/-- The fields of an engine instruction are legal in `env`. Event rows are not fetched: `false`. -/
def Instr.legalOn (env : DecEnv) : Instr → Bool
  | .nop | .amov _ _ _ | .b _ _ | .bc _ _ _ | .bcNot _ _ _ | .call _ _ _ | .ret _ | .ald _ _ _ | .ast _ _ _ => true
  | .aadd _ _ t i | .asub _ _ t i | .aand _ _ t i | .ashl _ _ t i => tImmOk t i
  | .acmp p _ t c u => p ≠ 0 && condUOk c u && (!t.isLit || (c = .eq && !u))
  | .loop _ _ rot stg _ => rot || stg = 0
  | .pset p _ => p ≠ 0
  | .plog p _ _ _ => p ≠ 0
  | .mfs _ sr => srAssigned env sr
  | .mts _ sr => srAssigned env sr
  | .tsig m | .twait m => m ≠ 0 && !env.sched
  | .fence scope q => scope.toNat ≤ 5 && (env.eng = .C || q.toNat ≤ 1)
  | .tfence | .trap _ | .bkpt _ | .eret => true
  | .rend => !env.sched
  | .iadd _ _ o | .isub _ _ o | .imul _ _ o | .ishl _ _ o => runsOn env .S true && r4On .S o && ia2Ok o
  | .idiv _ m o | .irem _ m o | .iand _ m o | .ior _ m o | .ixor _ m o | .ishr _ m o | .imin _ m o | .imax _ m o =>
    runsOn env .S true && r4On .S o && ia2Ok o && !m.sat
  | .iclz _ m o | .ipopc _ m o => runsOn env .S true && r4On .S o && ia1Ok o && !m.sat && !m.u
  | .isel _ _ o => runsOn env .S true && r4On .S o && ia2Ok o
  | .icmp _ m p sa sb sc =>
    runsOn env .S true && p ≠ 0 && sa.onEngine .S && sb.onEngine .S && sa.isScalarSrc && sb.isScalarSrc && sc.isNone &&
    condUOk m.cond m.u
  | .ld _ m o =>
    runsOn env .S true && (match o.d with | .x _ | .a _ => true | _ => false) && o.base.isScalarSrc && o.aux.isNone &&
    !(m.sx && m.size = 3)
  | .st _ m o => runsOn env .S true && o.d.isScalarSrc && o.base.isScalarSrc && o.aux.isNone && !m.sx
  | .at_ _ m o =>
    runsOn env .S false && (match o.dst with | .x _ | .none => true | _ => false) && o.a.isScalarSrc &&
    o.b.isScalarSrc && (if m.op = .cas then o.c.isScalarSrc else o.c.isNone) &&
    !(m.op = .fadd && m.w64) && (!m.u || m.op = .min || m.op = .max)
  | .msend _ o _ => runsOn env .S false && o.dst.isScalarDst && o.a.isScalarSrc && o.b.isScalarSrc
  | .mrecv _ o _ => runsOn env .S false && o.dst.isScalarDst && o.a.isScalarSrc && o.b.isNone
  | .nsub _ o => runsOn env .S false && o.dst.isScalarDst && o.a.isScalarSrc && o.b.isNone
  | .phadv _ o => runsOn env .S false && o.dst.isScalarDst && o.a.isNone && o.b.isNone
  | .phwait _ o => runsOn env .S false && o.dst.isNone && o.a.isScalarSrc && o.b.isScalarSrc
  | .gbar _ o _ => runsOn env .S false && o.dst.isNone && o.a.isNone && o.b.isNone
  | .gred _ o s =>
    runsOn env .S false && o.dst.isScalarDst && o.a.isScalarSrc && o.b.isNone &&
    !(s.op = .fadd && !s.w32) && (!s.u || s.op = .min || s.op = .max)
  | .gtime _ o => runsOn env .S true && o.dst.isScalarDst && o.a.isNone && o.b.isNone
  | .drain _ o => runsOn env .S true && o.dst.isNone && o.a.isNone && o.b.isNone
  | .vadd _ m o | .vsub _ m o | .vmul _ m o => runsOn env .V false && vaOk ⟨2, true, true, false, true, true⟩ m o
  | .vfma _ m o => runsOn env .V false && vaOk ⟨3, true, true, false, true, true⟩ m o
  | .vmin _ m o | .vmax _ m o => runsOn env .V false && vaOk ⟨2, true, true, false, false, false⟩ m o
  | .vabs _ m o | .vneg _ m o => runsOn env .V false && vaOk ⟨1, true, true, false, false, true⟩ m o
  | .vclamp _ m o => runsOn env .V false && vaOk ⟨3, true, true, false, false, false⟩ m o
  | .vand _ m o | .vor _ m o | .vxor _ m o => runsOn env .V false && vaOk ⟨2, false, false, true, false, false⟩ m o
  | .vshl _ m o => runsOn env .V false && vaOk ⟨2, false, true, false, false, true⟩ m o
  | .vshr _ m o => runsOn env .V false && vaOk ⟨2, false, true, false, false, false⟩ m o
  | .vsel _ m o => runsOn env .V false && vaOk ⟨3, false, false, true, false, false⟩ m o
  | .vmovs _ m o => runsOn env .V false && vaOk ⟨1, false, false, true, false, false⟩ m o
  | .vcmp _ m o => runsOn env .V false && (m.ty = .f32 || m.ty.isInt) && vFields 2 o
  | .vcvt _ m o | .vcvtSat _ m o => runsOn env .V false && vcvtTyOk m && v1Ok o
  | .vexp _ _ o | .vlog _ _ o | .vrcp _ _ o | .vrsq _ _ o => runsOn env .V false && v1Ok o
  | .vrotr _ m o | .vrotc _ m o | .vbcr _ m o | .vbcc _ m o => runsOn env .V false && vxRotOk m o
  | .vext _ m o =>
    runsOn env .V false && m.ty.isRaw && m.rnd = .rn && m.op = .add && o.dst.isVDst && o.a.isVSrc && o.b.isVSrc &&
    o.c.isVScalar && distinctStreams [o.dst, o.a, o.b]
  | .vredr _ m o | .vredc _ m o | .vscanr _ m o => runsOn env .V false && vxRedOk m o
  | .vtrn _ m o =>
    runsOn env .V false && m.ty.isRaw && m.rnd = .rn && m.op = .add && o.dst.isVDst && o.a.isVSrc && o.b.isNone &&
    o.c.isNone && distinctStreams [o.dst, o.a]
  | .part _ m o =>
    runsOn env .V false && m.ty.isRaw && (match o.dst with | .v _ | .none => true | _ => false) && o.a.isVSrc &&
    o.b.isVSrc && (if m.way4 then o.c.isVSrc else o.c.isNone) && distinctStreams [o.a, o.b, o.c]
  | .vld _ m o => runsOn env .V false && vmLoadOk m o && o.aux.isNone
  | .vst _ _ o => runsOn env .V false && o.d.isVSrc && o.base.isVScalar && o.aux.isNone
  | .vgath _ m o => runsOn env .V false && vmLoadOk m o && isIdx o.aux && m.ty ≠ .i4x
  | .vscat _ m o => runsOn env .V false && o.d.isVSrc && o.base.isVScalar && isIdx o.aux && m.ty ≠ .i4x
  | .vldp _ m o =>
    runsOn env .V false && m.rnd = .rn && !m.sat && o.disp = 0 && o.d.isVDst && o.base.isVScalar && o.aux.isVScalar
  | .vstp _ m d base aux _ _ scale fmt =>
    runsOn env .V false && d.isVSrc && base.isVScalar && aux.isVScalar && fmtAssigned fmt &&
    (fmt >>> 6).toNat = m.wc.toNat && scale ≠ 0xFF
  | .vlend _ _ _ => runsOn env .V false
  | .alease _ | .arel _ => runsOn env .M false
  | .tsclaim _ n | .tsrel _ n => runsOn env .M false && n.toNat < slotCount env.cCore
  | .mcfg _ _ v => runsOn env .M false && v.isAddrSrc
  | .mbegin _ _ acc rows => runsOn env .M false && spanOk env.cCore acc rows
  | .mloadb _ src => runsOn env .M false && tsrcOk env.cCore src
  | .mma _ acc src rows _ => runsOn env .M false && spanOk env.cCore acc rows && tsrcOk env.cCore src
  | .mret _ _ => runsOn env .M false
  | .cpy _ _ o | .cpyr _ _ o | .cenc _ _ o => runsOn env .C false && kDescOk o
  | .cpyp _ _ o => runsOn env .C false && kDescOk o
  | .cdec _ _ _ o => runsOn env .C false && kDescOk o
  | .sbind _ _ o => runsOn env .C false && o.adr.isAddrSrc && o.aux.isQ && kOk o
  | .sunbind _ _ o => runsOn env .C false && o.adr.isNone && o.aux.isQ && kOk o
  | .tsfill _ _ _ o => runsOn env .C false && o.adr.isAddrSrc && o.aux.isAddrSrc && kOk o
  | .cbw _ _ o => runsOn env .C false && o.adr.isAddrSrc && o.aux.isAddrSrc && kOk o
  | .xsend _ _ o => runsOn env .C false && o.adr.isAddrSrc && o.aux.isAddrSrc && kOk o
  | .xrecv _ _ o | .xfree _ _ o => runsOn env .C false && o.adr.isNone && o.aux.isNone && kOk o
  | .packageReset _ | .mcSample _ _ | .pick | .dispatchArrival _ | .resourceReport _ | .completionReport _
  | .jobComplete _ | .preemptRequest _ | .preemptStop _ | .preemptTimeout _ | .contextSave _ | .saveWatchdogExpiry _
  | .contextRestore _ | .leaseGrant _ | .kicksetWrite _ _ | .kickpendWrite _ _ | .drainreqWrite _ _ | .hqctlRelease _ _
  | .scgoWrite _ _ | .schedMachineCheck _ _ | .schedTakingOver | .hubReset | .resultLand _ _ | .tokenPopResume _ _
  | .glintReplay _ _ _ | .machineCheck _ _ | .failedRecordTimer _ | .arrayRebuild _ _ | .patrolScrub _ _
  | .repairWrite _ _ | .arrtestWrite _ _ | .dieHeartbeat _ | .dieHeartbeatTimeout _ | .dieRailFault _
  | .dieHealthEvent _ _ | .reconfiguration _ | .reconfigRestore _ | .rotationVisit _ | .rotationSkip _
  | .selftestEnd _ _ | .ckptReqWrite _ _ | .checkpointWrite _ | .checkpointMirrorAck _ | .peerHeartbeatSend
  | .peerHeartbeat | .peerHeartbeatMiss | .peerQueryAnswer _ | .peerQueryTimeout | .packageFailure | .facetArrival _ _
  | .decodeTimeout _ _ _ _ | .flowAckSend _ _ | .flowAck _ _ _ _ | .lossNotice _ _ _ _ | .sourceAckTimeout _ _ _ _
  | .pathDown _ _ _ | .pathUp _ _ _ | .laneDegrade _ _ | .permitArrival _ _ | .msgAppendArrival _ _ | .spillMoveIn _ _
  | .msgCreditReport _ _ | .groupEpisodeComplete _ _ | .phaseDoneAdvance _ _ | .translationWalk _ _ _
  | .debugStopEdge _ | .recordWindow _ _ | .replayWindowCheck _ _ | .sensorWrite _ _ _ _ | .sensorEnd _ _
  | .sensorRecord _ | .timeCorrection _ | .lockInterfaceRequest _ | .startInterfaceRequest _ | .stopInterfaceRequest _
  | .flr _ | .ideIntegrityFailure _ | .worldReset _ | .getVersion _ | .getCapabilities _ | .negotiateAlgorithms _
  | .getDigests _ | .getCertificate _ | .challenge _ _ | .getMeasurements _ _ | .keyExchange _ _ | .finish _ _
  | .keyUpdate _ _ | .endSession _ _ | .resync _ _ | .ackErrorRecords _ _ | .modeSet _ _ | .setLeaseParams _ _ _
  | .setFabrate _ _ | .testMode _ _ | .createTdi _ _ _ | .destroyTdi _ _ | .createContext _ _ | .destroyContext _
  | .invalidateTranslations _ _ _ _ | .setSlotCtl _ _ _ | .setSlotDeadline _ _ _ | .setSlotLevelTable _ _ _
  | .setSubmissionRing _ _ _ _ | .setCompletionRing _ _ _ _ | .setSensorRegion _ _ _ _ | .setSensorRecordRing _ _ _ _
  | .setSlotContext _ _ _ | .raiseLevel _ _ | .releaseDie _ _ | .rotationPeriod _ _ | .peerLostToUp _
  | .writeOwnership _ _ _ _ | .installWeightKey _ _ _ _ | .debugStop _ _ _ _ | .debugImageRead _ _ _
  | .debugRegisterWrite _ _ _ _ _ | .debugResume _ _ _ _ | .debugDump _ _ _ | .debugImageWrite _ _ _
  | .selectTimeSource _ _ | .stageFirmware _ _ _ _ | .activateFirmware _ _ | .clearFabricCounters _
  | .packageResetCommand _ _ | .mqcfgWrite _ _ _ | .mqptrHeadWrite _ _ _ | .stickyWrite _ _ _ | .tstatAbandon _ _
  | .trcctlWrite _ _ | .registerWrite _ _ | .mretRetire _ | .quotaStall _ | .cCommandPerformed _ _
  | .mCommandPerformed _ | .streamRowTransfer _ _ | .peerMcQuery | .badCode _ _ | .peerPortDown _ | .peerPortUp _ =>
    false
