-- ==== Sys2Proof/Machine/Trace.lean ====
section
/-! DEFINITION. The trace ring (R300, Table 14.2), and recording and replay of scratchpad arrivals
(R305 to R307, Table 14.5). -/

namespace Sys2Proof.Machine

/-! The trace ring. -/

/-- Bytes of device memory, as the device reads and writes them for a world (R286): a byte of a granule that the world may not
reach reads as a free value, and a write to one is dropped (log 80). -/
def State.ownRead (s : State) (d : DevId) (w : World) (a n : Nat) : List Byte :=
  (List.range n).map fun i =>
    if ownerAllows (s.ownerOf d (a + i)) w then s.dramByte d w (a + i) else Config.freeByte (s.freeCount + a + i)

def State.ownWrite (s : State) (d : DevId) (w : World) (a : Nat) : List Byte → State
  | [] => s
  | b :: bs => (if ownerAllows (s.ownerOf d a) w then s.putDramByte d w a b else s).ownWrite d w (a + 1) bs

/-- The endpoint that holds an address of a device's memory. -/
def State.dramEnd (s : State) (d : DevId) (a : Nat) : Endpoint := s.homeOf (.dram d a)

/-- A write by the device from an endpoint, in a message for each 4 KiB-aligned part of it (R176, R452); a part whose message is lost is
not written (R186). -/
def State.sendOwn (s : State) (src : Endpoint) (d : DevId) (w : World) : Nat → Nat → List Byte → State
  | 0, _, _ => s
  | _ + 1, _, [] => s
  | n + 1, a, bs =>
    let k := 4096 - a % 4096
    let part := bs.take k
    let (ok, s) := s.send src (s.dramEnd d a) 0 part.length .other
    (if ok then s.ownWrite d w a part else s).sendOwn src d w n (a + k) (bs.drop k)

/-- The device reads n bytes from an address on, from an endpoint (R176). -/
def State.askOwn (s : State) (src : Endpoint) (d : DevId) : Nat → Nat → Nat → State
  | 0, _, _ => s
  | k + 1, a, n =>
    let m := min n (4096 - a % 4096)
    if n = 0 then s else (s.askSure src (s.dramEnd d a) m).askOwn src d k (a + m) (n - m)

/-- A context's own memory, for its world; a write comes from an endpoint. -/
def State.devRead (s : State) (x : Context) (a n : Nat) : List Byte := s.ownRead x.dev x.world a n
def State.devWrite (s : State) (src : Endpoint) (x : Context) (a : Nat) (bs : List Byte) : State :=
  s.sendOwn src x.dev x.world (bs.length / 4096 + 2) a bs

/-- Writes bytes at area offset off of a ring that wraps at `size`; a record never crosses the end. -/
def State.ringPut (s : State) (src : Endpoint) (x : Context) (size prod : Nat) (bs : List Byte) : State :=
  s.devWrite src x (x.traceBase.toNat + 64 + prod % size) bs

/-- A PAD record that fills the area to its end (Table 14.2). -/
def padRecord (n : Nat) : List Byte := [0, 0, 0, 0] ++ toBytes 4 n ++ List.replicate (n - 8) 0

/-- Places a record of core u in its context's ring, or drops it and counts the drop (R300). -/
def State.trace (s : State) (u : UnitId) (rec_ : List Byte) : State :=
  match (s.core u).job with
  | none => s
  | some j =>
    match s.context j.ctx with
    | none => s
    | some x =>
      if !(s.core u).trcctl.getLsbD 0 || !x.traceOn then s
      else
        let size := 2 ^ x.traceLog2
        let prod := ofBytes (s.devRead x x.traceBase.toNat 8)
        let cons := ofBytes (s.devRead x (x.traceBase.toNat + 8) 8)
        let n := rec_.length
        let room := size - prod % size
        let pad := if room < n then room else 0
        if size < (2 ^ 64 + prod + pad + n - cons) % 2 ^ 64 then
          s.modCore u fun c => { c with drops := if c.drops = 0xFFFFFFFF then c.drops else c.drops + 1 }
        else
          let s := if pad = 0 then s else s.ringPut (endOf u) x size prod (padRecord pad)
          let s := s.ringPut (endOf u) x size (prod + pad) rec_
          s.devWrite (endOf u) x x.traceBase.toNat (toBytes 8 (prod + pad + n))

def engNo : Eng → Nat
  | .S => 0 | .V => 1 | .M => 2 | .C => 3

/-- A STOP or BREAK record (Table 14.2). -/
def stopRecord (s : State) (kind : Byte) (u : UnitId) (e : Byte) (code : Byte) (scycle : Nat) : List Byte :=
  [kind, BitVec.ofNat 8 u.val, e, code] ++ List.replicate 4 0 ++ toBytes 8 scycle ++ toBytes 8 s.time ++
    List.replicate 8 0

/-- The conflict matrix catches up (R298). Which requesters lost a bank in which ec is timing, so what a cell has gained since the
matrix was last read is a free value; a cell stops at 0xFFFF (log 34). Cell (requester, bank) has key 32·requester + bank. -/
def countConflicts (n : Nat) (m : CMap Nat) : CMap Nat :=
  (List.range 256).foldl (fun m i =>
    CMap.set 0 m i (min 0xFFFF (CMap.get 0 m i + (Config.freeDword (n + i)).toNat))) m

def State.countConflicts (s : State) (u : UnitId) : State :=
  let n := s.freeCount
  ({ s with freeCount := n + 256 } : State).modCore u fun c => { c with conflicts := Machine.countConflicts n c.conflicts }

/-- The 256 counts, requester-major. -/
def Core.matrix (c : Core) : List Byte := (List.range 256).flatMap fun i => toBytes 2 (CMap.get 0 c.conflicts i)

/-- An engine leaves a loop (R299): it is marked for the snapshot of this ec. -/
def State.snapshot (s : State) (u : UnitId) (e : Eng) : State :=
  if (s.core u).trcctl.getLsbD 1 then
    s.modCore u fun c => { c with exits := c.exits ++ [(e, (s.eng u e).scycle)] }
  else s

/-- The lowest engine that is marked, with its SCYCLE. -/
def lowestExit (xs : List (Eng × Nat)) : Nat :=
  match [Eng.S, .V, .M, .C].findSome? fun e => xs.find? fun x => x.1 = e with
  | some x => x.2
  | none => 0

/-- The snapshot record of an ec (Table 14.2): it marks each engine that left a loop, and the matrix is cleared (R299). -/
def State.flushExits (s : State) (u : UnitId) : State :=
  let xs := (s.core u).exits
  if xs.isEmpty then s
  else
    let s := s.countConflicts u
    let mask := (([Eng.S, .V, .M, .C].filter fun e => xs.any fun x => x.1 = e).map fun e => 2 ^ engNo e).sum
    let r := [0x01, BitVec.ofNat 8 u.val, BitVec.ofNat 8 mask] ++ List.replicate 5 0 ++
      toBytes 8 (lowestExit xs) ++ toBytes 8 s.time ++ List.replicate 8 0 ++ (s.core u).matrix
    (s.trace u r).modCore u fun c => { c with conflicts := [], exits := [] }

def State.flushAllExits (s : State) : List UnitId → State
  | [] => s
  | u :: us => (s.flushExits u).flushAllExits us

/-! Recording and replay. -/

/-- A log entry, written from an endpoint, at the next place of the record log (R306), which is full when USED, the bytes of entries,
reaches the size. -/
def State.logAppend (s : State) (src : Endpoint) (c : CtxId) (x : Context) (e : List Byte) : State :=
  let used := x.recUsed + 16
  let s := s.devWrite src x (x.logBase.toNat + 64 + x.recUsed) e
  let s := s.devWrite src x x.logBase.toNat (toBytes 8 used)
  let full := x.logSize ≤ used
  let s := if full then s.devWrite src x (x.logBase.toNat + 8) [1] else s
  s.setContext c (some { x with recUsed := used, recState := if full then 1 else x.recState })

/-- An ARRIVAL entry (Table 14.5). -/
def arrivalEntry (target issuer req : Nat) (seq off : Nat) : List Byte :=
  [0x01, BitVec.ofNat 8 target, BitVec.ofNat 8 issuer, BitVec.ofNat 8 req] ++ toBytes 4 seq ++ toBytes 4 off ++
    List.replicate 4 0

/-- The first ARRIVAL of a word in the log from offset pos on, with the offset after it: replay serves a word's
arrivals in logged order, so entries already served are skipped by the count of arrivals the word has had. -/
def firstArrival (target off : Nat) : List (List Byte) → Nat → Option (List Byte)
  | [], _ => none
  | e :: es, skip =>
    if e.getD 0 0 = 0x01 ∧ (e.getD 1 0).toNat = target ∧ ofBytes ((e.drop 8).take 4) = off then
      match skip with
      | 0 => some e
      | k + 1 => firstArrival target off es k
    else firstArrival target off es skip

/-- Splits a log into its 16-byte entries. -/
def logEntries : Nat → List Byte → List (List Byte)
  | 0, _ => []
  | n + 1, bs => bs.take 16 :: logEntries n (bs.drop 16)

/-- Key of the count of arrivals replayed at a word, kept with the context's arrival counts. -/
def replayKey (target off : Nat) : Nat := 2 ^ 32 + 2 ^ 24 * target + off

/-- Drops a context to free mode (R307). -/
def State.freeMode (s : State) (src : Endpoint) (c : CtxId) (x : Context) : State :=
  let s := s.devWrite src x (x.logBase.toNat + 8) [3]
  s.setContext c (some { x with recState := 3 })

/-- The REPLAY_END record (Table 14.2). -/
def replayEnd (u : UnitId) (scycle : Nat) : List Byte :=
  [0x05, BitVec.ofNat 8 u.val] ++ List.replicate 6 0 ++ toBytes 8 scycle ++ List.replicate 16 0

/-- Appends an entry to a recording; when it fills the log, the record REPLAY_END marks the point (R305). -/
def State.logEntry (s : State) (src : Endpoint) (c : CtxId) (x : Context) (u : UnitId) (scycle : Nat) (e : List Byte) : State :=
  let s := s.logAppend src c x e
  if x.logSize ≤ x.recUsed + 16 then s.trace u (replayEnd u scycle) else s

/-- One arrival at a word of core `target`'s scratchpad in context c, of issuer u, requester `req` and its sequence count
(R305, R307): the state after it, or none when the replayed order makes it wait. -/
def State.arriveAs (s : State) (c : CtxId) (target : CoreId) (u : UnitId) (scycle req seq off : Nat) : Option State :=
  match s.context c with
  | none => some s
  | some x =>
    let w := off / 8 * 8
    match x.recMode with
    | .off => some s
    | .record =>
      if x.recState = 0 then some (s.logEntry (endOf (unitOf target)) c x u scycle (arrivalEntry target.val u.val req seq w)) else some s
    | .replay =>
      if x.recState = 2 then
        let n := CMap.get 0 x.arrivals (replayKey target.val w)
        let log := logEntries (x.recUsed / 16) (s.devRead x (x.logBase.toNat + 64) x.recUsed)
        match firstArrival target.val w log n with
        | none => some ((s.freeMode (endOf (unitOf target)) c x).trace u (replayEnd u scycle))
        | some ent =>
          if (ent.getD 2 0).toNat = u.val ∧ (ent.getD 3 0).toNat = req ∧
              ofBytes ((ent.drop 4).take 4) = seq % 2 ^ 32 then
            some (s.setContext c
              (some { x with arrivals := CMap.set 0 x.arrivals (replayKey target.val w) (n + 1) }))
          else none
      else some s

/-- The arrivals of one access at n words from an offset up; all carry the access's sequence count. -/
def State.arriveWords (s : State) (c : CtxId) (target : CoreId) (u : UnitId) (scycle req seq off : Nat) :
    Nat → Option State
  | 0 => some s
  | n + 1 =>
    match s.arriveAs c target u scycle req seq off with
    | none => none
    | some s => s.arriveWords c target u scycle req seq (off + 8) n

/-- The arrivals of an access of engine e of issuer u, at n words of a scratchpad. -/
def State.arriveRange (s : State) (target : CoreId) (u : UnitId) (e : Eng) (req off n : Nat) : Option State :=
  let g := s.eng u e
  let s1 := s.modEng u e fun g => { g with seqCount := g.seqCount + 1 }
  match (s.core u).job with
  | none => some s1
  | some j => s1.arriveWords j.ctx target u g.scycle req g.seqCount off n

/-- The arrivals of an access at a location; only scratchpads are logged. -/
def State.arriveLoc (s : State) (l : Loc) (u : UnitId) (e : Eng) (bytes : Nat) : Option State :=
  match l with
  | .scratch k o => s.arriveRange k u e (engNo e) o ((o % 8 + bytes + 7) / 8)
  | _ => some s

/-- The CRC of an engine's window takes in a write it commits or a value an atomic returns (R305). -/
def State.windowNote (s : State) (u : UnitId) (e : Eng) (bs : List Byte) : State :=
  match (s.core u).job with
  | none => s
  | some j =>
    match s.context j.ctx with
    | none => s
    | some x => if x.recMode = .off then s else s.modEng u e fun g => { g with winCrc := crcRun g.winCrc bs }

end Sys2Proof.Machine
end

**Action item**
Write out every line of the listing that holds the word "ownWrite".

**Exercise solution**
def State.ownWrite (s : State) (d : DevId) (w : World) (a : Nat) : List Byte → State
  | b :: bs => (if ownerAllows (s.ownerOf d a) w then s.putDramByte d w a b else s).ownWrite d w (a + 1) bs
    (if ok then s.ownWrite d w a part else s).sendOwn src d w n (a + k) (bs.drop k)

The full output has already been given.